Standing at the opening of the tractor barn, where he and Will were working on the swather, he watched her hanging her colorful bras and panties on the clothesline. Will, wiping his hands on a rag, walked up to look, too. He saw her dress flattened against her legs by the breeze and heard snatches of her voice.
“Nah,” he said. “She’s not talkin’ to herself...She’s talkin’ to that friend of hers—Miss Edna.”
Lonnie was so surprised at his straight-arrow brother saying something that absurd that his eyebrows shot up, and for once he didn’t have a comeback. A few minutes later, though, he said, “You know, Will, I don’t know how we’d ever go back to bein’ without her.”
Will met his brother’s gaze, then sighed. “Me, either, Lon. Me, either.”
And then one afternoon Will got a pretty big surprise, which made him realize Ruby Dee wasn’t just wrapped up in them and content to take what they gave her. Ruby Dee had plans.

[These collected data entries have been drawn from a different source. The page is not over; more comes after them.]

/-- DRAFT begins: translate the pages, through a capability with R (log entry 106), write the entry, fill the result entry with its
index. -/
def State.draftBegin (s : State) (m : CCmd) : State × Except GBad CCmd :=
  match epOf m.d[0], drWord m.d[1] with
  | some pg, some w =>
    match s.access s.tenant s.core.caps[pg.cap] pg.off (65536 * max 1 w.pages) 1 [permR] .read with
    | (s, .error b) => (s, .error (gbadOf b))
    | (s, .ok ps) =>
      match ps.find? fun p => spaceOf p.part.addr != 1 || p.part.kind = .so with
      | some p => (s, .error (.cause .perm p.part.va))
      | none =>
        let die := s.myDie
        let x := s.die die
        let idx := x.drhead.toNat
        if x.drsize.toNat ≤ (x.drhead - x.drtail).toNat then (s, .error .busy)
        else
          match s.draftAt die idx 32 .write with
          | (s, .error b) => (s, .error (gbadOf b))
          | (s, .ok at_) =>
            let paddr := paOf ((ps.head?.map fun p => p.part.addr).getD 0)
            let s := s.draftWrite at_ (draftEntry paddr w m.d[2].toNat (m.d[3].toNat % 2 ^ 32))
            let x := s.die die
            let s := s.setDie die { x with drhead := x.drhead + 1 }
            let s := { s with drafts := s.drafts ++ [(⟨die, BitVec.ofNat 32 idx, s.cid, m.tag, s.slicesNow, s.ftime⟩ : DraftJob)] }
            let c := s.core.setStrm m.strm ((s.core.strm m.strm).fill m.entry (BitVec.ofNat 64 idx))
            (s.setCore c, .ok { m with idx := idx })
  | _, _ => (s, .error (.cause .illegal 0))

/-- A DRAFT that has begun and has not written its entry: it waits for the ring, behind those before it (R238). -/
def CCmd.drafting (m : CCmd) : Bool := m.op = .draft && m.begun && !m.done && m.lay.isEmpty

/-- Write the entry of a DRAFT, when it is its turn and the ring has room; it waits otherwise. -/
def State.tryDraft (s : State) (m : CCmd) : State × Except GBad CCmd :=
  match s.core.copy.find? CCmd.drafting with
  | some x => if x.acc < m.acc then (s, .ok m) else go s m
  | none => go s m
where
  go (s : State) (m : CCmd) : State × Except GBad CCmd :=
    match s.draftBegin m with
    | (s, .error .busy) => (s, .ok m)
    | (s, .ok m) => (s, .ok { m with lay := [1] })
    | r => r

/-- What a command does when it begins, before any granule. -/
def State.beginCopy (s : State) (m : CCmd) : State × Except GBad CCmd :=
  let m := { m with begun := true, seen := s.recsNow, since := s.ftime, hide := s.hiddenNow }
  match m.op with
  | .cpyn =>
    match s.refRead m.d[2] 256 256 with
    | (s, .error b) => (s, .error b)
    | (s, .ok a) =>
      match s.refRead m.d[3] 256 256 with
      | (s, .error b) => (s, .error b)
      | (s, .ok b) => if (layoutPair (a ++ b)).isSome then (s, .ok { m with lay := a ++ b }) else (s, .error (.cause .illegal 0))
  | .cpyt true => (s.cordHeaders m, .ok m)
  | .ccoll =>
    match s.refRead m.d[3] 64 64, epOf m.d[1], collWord m.d[2] with
    | (s, .error b), _, _ => (s, .error b)
    | (s, .ok bs), some src, some w =>
      let g := groupOf bs
      if g.nrank < 2 || 1024 < g.nrank || g.nrank ≤ g.rank then (s, .error (.cause .illegal 0))
      else
        match s.rdEp m.view src 0 (elemBytes w.ty * w.sent g) with
        | (s, .error b) => (s, .error b)
        | (s, .ok data) =>
          let p : CollPart := ⟨g.rank, w.kind, w.op, bitsOf m.d[2].toNat 8 4, w.n, data, some (s.cid, m.tag)⟩
          (s.joinColl g p, .ok { m with lay := bs })
    | (s, .ok _), _, _ => (s, .error (.cause .illegal 0))
  | .draft => s.tryDraft m
  | .cbget => (s.sendBulk m, .ok m)
  | _ => (s, .ok m)

/-- COPY_COMMAND_BEGIN on the core in focus. -/
def execCopyCommandBegin (s : State) : Host.Outcome State Fault Refusal :=
  match s.core.nextCopy with
  | none => .next s
  | some m =>
    if !s.core.waitMet m.e then .next s
    else
      match s.beginCopy m with
      | (s, .ok m) => .next (s.setCopy m)
      | (s, .error (.cause c fva)) => .next (s.copyFault m 0 c fva)
      | (_, .error .hole) => .fault .hbmHole
      | (_, .error _) => .next s

/-! ### Completion (R54, R62, R240) -/

/-- The signal of an engine command; an overflow raises SEMOVF in its stream (R62). -/
def State.signal (s : State) (e : EHdr) (overflow : State → State) : State :=
  if e.sinc = 0 then s
  else
    let (c, past) := s.core.addSem e.ssem e.sinc.toNat
    let s := s.setCore c
    if past then overflow s else s

/-- A command is complete: its records are visible, its slot falls, its signal is given, its status is kept. -/
def State.finishCopy (s : State) (m : CCmd) : State :=
  let s := (s.showCopy m.tag).leaveColl m
  let c := s.core.setStrm m.strm ((s.core.strm m.strm).sbClear? m.slot)
  let c := { c with copy := c.copy.filter (fun x => x.tag != m.tag), cstat := ((⟨m.tag, m.wbase, m.count⟩ : CStat) :: c.cstat).take 64 }
  (s.setCore c).signal m.e fun s => s.copyTrap m .semovf 0 (statWord true none m.wbase m.tag) 0

/-- May a command that has begun complete now? -/
def State.copyReady (s : State) (m : CCmd) : Bool :=
  m.begun && !m.done && (m.op != .draft || m.drafting) &&
    (m.op != .ccoll || (match s.collEnd (groupOf m.lay) with
      | .waits => false
      | _ => true))

/-- COPY_COMMAND_COMPLETE of a tag on the core in focus: its granules, then completion, a fault, or a wait: for a billet, for other
packages' leases, between the read and the write of a granule. A DRAFT writes its entry. -/
def execCopyCommandComplete (tag : BitVec 16) (s : State) : Host.Outcome State Fault Refusal :=
  match s.core.copy.find? fun m => m.tag = tag with
  | none => .next s
  | some m =>
    if !s.copyReady m then .next s
    else if m.op = .draft then
      match s.tryDraft m with
      | (s, .ok m) => .next (s.setCopy m)
      | (s, .error (.cause c fva)) => .next (s.copyFault m 0 c fva)
      | (_, .error .hole) => .fault .hbmHole
      | (_, .error _) => .next s
    else
      let n := s.granEnd m
      match granLoop s ⟨m, none, none⟩ (n - m.wbase) m.wbase with
      | (t, r) =>
        match r.stop, r.bad with
        | some .hole, _ => .fault .hbmHole
        | some _, _ => .next (t.setCopy r.m)
        | none, some (i, c, fva) => .next (t.copyFault r.m i c fva)
        | none, none => .next ((t.setCopy r.m).finishCopy r.m)

/-- The granule in flight of a command, which holds what it has read or compressed: it goes on to its end (R140, R236). What it
cannot end holds no address from then on. -/
def State.finishGran (s : State) (m : CCmd) : Nat → State
  | 0 => s
  | fuel + 1 =>
    if m.comp.isEmpty && m.old.isEmpty then s
    else
      let i := (leastFrom (fun i => !m.marks.contains i) m.wbase 65).getD m.wbase
      match s.granule m i with
      | (s, .ok _) => s.setCopy (m.mark i)
      | (s, .error (.held old comp)) => s.finishGran { m with old := old, comp := comp } fuel
      | (s, .error _) => s.setCopy { m with old := [] }

/-- The copy engine of the core in focus finishes the granules in flight (R376, R399). -/
def State.finishHeld (s : State) : State :=
  s.core.copy.foldl (fun s m => if m.begun && !m.done then s.finishGran m 3 else s) s

/-! ### Draft events (R126) -/

/-- The job of an entry of the die of the core in focus. -/
def State.draftJob (s : State) (idx : Nat) : Option DraftJob :=
  s.drafts.find? fun j => j.die = s.myDie && j.idx.toNat = idx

He came into the kitchen and heard her on the phone, talking to someone about a mortgage. He heard that clearly—mortgage—and then something about fixed rates and a down payment. He didn’t have to hear much to know she was speaking about the price of a house. He saw the real estate section of the county newspaper open on the table, marked up with red ink, and lying there, too, was that peculiar paper, the one he had seen in her bedroom with the pictures pasted on it.
After she hung up, she looked at him. He said, “Are you lookin’ for a house to buy?”

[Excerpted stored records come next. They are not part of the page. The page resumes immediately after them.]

def State.planOf (s : State) (k : EndKind) : EndPlan :=
  match k with
  | .susp =>
    match s.core.ctx.bind (·.watch) with
    | some w => ⟨.suspended, 1, w.va⟩
    | none => ⟨.ready, 0, 0⟩
  | .suspCmb a => ⟨.suspended, 2, a.toNat⟩
  | .yield => ⟨.ready, 0, 0⟩
  | .twheel a => if s.ahead a ≤ 0 then ⟨.ready, 0, 0⟩ else ⟨.parked, 4, a.toNat % 2 ^ 56⟩
  | .join va _ _ => ⟨.suspended, 3, va⟩
  | .exit => ⟨.done, 0, 0⟩

/-- Every stream stands at the header after its end instruction; queues and loops are discarded (R32, R146). -/
def Core.afterEnds (c : Core) : Core :=
  let go (k : Strm) (c : Core) : Core := c.goHeader k (c.strm k).secEnd
  let c := (go .s (go .c (go .l c))).mapStrms fun x => { x.noPfx with loops := [], lbv := false, ended := none }
  { c with ldq := ⟨[], 0⟩, sdq := ⟨[], 0⟩, bq := Vector.replicate 6 ⟨[], 0⟩ }

/-- The continuation as the step leaves it, its streams standing as in core c. -/
def StepCtx.endCont (x : StepCtx) (c : Core) (p : EndPlan) : Cont :=
  { x.baseCont with
    state := p.state, first := false, pcl := c.l.shdr, pcc := c.c.shdr, pcs := c.s.shdr, secl := c.l.retired
    secdc := BitVec.ofNat 10 (c.c.retired - c.l.retired).toNat, secds := BitVec.ofNat 10 (c.s.retired - c.l.retired).toNat
    wkind := BitVec.ofNat 8 p.wkind, wopnd := BitVec.ofNat 56 p.wopnd, cmbWake := false, joinw := none
    frmKib := (x.decl.filter (·.acc)).foldl (fun n r => n + (4 * r.count + 1023) / 1024) 0 }

/-- p1 to p7 as bits 0 to 6. -/
def Stream.predBits (x : Stream) : Nat :=
  (List.finRange 7).foldl (fun n k => n + natOfBool x.p[(Fin.ofNat 8 (k.val + 1))] * 2 ^ k.val) 0

/-- The descriptor of a declared range (R33). -/
def LiveRange.word (r : LiveRange) : Nat := if r.acc then r.first + r.count * 2 ^ 19 + 2 ^ 63 else r.first + r.count * 2 ^ 10

def LiveRange.bytes (r : LiveRange) : Nat := if r.acc then pad8 (4 * r.count) else 1024 * r.count

/-- A declared range with its contents. -/
def Core.rangeImage (c : Core) (r : LiveRange) : List Byte :=
  natLe 8 r.word ++
    if r.acc then c.accs32.bytes (4 * r.first) (4 * r.count) ++ List.replicate (r.bytes - 4 * r.count) 0
    else c.tile.bytes (1024 * r.first) (1024 * r.count)

/-- The frame image (R33). -/
def Core.frameImage (c : Core) (decl : List LiveRange) : List Byte :=
  let regs (x : Stream) : List Byte := x.n.toList.flatMap fun v => natLe 8 v.toNat
  let ranges := decl.flatMap c.rangeImage
  let nacc := (decl.filter (·.acc)).length
  natLe 8 (400 + ranges.length + (decl.length - nacc) * 2 ^ 32 + nacc * 2 ^ 40) ++ regs c.l ++ regs c.c ++ regs c.s ++
    natLe 8 (c.l.predBits + c.c.predBits * 2 ^ 8 + c.s.predBits * 2 ^ 16) ++ ranges

/-! ### Writing the end (R32, R112, R312) -/

/-- Why the end of a step does not come to pass: no billet; a failed translation, with the state that its walk leaves; other
packages' leases, which are being recalled; poison. -/
inductive EndBad where
  | bill (b : NoBillet) | bad (s : State) (b : Bad) | wait (s : State) | pois (info aux : Nat)

/-- Every closed billet of the step's log is in the log area. -/
def State.spillClosed (s : State) : State :=
  match s.log? s.logNum with
  | none => s
  | some g => (g.bills.filter fun b => b.closed).foldl (fun s b => s.spill g.num b.seg) s

/-- Append records one by one, waiting for the spill whenever the log buffer is full (R111). -/
def State.appendSlow (s : State) : List Rec → Except NoBillet State
  | [] => .ok s
  | r :: rs =>
    match s.appendRecs [r] with
    | .ok t => t.appendSlow rs
    | .error .full => .error .full
    | .error .busy =>
      match s.spillClosed.appendRecs [r] with
      | .ok t => t.appendSlow rs
      | .error e => .error e

/-- Write the frame: records on RC pages, in place elsewhere, once the leases of other packages there are recalled (R105). -/
def State.writeFrame (s : State) (frame : Nat) (bs : List Byte) : Except EndBad State :=
  match s.range s.tenant frame bs.length .write with
  | (s, .error b) => .error (.bad s b)
  | (s, .ok ps) =>
    if partsPois ps then .error (.pois 6 0)
    else
      match s.recallPlaced (partsOf ps) with
      | (s, false) => .error (.wait s)
      | (s, true) =>
        let cut := splitBytes (partsOf ps) bs
        match s.appendSlow (cut.flatMap fun (p, b) => if p.kind = .rc then partRecs 0 false 0 128 p b else []) with
        | .error e => .error (.bill e)
        | .ok s => .ok (s.writePlaced 8 cut).1

/-- The record as a type 3 record (R108). -/
def recordRec (c : Cont) : Rec := ⟨c.pa, c.bytes, 3, false, 0, true, 0⟩

/-- Steps 2 and 3 of R32: the frame, unless the step is done or has none, and the record. -/
def State.writeEnd (s : State) (x : StepCtx) (c : Cont) : Except EndBad State :=
  let framed : Except EndBad State :=
    if c.frame = 0 || c.state = .done then .ok s else s.writeFrame c.frame.toNat (s.core.frameImage x.decl)
  match framed with
  | .error e => .error e
  | .ok s =>
    match s.appendSlow [recordRec c] with
    | .error e => .error (.bill e)
    | .ok s => .ok s

/-- A release that waits for the spill if it has to. -/
def State.sealSlow (s : State) (pool : Bool) (flag : Option Nat) (commit : Bool) : Except EndBad (State × RelSt) :=
  match s.sealFor pool flag commit with
  | .ok r => .ok r
  | .error .full => .error (.bill .full)
  | .error .busy =>
    match s.spillClosed.sealFor pool flag commit with
    | .ok r => .ok r
    | .error e => .error (.bill e)

/-- Held traps after the step: a UE is recorded and fences the domain, the others are dropped (R378). -/
def State.dropHeld (s : State) (x : StepCtx) : State :=
  (x.heldTr.filter fun t => t.cause = .ue).foldl (fun s t =>
    let s := s.coreAsh 0 t.cause.code x.tenant.toNat x.region.toNat 0 []
    let s := (s.fenceDomain x.fdom.toNat t.cause.code).eventDcc (dieOf s.cid) 4
    s.faultMessage (s.regionFn x.region.toNat) t.cause.code x.region.toNat x.fdom.toNat x.va t.ipc.toNat s.cid) s
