def execSemmap (h : Hdr) (zero : Bool) (d : Dst) (a b : Src) (imm : BitVec 32) (s : State) :
    Host.Outcome State Fault Refusal :=
  issue (s.sysGate [a, b] false) h (useD [a, b] d) (fun t =>
    let core := (t.val imm a).toNat
    let va := (t.valAfter imm [a] b).toNat
    if 4096 ≤ core then t.trapDone .illegal
    else if va % 512 != 0 then .trap t (t.precise .align va)
    else
      match t.rawRange va 512 .read with
      | (t, .error e) => t.badDone e
      | (t, .ok ps) =>
        if t.gated core then .go (t.putDst d (failWord 3))
        else
          let c := t.coreAt core
          if !(core = t.cid || c.stoppedNow || (c.phase = .idle && c.ctx.isNone)) then .go (t.putDst d (failWord 1))
          else
            match t.rawRead ps with
            | (t, none) => t.trapDone .poison
            | (t, some bs) =>
              let es := (List.range 256).map fun v => bytesNat bs (2 * v) 2
              if es.any fun e => 512 ≤ e then .go (t.putDst d (failWord 2))
              else .go ((t.putCore core ((t.coreAt core).loadMap es zero)).putDst d 0)) s

/-! ### CMINT (R383, R408, R410) -/

/-- A well-formed descriptor. -/
def descOk (bs : List Byte) : Bool :=
  let base := bytesNat bs 0 8
  let len := bytesNat bs 8 8
  decide (base < 2 ^ 57) && decide (len < 2 ^ 58) && decide (base + len ≤ 2 ^ 57) && decide (bytesNat bs 16 1 < 32) &&
    bytesNat bs 17 15 = 0

/-- Write an object-table entry: fields from a descriptor, or those it has; generation raised; every capability cache has
dropped it. The answer is the new generation, none when the tenant has no object table. -/
def State.mintEntry (s : State) (ten obj : Nat) (desc : Option (List Byte)) : State × Option Nat :=
  match s.tenantEnt ten with
  | none => (s, none)
  | some (ot, _) =>
    let at_ := ot + 32 * obj
    let gen := (s.devNat (at_ + 24) 4 + 1) % 2 ^ 32
    let fields := match desc with
      | some bs => bs.take 24
      | none => s.devBytes at_ 24
    let s := (s.homeWrite at_ (fields ++ natLe 4 gen ++ natLe 4 (natOfBool desc.isSome))).1
    (s.mapCores fun c => c.dropObj ten obj, some gen)

/-- An index above 65,535, a malformed descriptor and a tenant without tables give code 2 and change nothing (log entry 20). -/
def State.mintDone (s : State) (d : Dst) (ten obj : Nat) (desc : Option (List Byte)) (ok : Bool) : Done :=
  if 65536 ≤ obj || !ok then .go (s.putDst d (failWord 2))
  else
    match s.mintEntry ten obj desc with
    | (t, some gen) => .go (t.putDst d (BitVec.ofNat 64 gen))
    | (t, none) => .go (t.putDst d (failWord 2))

def execCmintMint (h : Hdr) (d : Dst) (a b c : Src) (imm : BitVec 32) (s : State) : Host.Outcome State Fault Refusal :=
  issue (s.sysGate [a, b, c] false) h (useD [a, b, c] d) (fun t =>
    let obj := (t.val imm a).toNat
    let ten := tenantOf (t.valAfter imm [a, b] c)
    match t.rawRange (t.valAfter imm [a] b).toNat 32 .read with
    | (t, .error e) => t.badDone e
    | (t, .ok ps) =>
      match t.rawRead ps with
      | (t, none) => t.trapDone .poison
      | (t, some bs) => t.mintDone d ten obj (some bs) (descOk bs)) s

def execCmintRevoke (h : Hdr) (d : Dst) (a b c : Src) (imm : BitVec 32) (s : State) : Host.Outcome State Fault Refusal :=
  issue (s.sysGate [a, b, c] false) h (useD [a, b, c] d) (fun t =>
    let obj := (t.val imm a).toNat
    let ten := tenantOf (t.valAfter imm [a, b] c)
    match t.rawRange (t.valAfter imm [a] b).toNat 32 .read with
    | (t, .error e) => t.badDone e
    | (t, .ok _) => t.mintDone d ten obj none true) s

She nodded. “I’m gettin’ a lot closer to havin’ the down payment.” Her eyes were fully on his.
Will swallowed. “The old man has come around. I imagine you’ll have a place here as long as you want it.” Then he added, “Dad probably couldn’t get along without you now.” He almost said
we,
but he didn’t.
She looked back down to the newspaper. “I was checking on a place down in Cheyenne. That way I’d still be able to take care of Hardy.”
Will didn’t know what to say to that, he was so surprised, even though he began to realize he shouldn’t have been. All this time he’d been thinking of his plans, and not taking hers into account at all. He was angry that she would have plans separate from theirs.
She lifted her coffee-brown eyes to his and said, “I can’t live with other people forever. I want my own house and my own babies to tend.”
“But not necessarily a man, right?” He hadn’t forgotten she’d said that.
And she answered smartly, “Not necessarily, I guess.”
Will turned and walked out the back door. He probably should have spoken up right then, but he figured she already knew how he felt about her. She had to know, and she had to know how the old man and Lonnie felt, too. They certainly did everything but cartwheels to make her feel welcome. If she didn’t see that, it was because she didn’t want to.
Ruby Dee went to the back door, to the screen door of the porch and watched Will stalk off up the hill. She didn’t think she should have to explain herself. Did he expect her not to have any future at all—to just go on caring for the three Starr men until she couldn’t do it anymore? To not want anything for herself? Will Starr of all people ought to know what it was to want something for oneself!
She was mad at him for not doing anything since their one kiss to show her that he wanted her. Oh, he was friendly, even affectionate. He sat with her in the mornings and talked, and he’d gotten the horse for her and he rode with her, but Lonnie did things like that, too, and so did Hardy. They all were sweet as they could be to her. All three of them!
That was the whole problem, and there was no use being angry at Will about it, she thought, depression falling over her like water, clean washing the anger away. All three of them wanted her.
She wasn’t certain what Lonnie might do if she chose Will, but she knew Hardy would have a fit. He’d have a fit and then he’d slip right back to the way he’d been before she’d come, one foot sliding into the grave, while the other one miserably kicked at everyone. Will and his daddy would be split apart again and Lonnie would be left dangling on the fringe. HELL TO PAY,
that’s what would happen, and it would be all her fault.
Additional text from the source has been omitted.